Stored data entries:
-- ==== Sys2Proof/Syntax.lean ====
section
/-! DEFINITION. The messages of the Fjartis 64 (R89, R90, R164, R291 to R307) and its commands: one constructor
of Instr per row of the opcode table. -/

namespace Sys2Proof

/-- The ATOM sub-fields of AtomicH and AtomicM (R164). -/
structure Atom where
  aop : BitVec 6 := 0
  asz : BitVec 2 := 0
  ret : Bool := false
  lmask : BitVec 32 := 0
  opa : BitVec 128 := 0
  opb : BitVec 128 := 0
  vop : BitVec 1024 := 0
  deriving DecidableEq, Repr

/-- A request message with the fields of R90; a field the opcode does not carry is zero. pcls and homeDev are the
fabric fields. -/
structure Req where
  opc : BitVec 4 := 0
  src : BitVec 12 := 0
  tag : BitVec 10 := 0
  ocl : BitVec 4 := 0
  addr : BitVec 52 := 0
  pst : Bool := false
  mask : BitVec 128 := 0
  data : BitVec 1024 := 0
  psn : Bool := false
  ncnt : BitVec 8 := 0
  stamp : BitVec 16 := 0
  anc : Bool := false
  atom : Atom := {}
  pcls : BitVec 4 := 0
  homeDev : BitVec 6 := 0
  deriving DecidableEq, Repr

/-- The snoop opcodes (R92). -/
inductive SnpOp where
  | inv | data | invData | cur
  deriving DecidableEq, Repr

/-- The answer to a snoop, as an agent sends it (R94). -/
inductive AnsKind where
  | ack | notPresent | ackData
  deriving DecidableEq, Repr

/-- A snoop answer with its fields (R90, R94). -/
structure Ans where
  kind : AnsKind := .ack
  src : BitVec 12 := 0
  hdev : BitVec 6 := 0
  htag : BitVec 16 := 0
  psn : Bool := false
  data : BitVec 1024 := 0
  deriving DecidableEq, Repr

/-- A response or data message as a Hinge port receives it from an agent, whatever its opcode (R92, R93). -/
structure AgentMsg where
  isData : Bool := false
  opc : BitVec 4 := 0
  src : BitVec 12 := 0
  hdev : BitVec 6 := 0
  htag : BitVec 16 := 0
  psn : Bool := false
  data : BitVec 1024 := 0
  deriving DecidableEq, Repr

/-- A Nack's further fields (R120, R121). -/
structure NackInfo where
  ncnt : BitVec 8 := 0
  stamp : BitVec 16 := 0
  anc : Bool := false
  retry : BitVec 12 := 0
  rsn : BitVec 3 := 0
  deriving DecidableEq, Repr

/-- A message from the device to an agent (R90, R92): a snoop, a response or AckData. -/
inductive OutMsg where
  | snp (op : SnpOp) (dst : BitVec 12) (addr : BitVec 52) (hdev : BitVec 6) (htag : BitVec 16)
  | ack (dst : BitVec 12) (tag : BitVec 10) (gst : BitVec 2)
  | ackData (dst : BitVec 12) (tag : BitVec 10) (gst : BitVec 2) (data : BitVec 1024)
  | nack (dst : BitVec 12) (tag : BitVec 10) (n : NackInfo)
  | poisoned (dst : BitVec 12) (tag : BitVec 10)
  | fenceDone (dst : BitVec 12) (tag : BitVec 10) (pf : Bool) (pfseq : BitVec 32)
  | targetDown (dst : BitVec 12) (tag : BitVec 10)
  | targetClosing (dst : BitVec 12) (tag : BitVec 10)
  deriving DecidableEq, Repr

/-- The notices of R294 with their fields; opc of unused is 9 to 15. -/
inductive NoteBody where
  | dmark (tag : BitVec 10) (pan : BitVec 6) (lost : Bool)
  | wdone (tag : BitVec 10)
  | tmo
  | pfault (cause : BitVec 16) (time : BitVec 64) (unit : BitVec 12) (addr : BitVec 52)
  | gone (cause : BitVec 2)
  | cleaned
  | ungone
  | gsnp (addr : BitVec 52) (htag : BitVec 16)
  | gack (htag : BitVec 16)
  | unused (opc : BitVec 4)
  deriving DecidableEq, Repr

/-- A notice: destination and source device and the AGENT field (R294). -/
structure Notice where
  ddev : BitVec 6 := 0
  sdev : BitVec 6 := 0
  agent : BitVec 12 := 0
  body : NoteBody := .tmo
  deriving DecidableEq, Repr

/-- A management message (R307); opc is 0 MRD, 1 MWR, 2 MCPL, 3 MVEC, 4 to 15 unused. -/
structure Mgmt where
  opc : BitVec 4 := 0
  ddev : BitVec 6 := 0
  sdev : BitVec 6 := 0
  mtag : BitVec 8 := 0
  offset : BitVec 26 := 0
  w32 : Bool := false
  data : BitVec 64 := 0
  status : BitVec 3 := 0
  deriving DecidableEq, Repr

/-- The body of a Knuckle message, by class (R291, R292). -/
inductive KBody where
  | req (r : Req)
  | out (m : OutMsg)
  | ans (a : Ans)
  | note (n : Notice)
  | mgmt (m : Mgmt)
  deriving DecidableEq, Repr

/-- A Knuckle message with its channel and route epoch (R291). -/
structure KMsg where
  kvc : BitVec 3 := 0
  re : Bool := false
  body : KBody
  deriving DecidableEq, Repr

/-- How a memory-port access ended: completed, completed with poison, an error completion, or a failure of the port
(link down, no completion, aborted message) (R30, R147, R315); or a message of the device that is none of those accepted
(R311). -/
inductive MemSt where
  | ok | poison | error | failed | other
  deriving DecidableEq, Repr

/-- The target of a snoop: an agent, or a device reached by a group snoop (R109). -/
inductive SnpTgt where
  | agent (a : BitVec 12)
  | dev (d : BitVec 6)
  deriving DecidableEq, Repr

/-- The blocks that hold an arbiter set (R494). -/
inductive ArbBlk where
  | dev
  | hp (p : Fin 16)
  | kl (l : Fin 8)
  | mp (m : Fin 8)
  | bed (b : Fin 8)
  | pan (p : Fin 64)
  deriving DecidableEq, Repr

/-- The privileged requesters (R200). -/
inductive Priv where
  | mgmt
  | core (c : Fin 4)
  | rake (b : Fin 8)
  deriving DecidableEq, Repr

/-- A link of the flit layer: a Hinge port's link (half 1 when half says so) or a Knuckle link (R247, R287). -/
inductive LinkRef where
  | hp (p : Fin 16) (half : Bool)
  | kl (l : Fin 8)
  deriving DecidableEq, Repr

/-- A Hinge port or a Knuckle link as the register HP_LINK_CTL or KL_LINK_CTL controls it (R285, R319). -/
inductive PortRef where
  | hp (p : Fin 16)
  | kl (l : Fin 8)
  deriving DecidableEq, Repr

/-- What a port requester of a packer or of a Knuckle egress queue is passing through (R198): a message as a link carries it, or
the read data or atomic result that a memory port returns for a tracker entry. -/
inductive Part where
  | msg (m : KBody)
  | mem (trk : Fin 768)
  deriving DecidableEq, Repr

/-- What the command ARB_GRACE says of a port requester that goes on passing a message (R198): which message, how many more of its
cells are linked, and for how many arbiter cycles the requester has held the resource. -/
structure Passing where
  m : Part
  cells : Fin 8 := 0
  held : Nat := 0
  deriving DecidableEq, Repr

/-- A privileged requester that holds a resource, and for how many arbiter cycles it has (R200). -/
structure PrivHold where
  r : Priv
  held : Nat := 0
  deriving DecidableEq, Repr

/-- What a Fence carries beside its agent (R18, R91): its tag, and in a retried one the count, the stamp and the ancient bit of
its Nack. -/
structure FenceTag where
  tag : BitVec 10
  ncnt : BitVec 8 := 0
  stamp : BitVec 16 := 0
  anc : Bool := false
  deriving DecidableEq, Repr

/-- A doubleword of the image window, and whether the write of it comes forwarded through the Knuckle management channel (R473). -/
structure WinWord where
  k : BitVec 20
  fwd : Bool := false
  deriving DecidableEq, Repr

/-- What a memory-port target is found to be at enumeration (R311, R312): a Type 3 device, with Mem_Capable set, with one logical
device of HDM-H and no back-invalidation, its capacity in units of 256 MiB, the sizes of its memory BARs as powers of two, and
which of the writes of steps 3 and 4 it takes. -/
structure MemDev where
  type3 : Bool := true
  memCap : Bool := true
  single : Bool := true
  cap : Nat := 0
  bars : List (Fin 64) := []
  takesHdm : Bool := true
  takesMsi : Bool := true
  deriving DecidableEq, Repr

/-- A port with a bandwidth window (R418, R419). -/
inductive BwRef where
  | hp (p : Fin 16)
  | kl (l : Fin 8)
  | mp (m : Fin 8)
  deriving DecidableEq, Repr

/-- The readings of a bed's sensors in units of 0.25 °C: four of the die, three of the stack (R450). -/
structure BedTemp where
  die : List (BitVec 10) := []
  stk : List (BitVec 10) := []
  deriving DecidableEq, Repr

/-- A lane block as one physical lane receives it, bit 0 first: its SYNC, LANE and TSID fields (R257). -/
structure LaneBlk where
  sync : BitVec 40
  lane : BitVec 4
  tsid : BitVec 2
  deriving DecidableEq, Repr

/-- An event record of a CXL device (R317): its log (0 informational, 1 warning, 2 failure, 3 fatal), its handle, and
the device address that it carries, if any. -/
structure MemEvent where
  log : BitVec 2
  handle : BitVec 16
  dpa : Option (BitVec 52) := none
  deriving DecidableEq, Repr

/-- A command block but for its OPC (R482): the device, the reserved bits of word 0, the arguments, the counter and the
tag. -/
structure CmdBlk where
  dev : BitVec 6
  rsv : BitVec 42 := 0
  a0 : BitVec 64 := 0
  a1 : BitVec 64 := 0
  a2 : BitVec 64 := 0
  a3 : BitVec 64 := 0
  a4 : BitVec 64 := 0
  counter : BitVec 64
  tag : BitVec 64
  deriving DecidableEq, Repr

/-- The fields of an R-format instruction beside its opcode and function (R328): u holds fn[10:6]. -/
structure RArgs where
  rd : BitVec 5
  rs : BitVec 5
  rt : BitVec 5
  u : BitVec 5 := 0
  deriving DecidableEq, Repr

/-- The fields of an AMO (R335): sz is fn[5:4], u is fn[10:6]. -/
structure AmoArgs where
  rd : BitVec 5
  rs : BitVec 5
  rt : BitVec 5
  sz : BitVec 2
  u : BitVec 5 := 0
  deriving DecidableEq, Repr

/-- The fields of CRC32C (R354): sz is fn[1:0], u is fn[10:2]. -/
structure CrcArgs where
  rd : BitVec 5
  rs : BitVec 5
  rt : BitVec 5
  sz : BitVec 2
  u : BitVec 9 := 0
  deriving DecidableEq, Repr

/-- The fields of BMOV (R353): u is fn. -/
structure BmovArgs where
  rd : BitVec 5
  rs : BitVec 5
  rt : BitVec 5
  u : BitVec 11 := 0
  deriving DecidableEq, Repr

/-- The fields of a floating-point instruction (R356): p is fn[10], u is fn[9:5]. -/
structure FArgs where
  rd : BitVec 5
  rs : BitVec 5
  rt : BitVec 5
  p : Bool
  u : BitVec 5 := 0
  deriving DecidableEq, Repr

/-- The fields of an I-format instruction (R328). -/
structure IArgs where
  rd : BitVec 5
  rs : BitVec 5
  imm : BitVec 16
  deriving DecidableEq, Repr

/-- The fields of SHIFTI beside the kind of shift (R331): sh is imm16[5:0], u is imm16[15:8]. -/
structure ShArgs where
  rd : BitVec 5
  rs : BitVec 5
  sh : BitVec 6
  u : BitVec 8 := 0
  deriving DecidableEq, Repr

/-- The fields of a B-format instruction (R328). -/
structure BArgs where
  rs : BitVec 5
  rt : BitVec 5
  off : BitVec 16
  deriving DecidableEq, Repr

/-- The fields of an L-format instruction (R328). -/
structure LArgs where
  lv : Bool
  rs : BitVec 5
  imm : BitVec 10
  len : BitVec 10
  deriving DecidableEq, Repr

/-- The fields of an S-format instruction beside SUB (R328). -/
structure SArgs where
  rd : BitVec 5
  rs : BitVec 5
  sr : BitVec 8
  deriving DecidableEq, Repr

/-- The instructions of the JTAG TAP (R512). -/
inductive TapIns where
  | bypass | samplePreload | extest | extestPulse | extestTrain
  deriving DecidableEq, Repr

EXERCISE PROMPT: Search the data for "NoteBody" and list every line in which it occurs.

SOLUTION FOR THIS TASK:
inductive NoteBody where
  body : NoteBody := .tmo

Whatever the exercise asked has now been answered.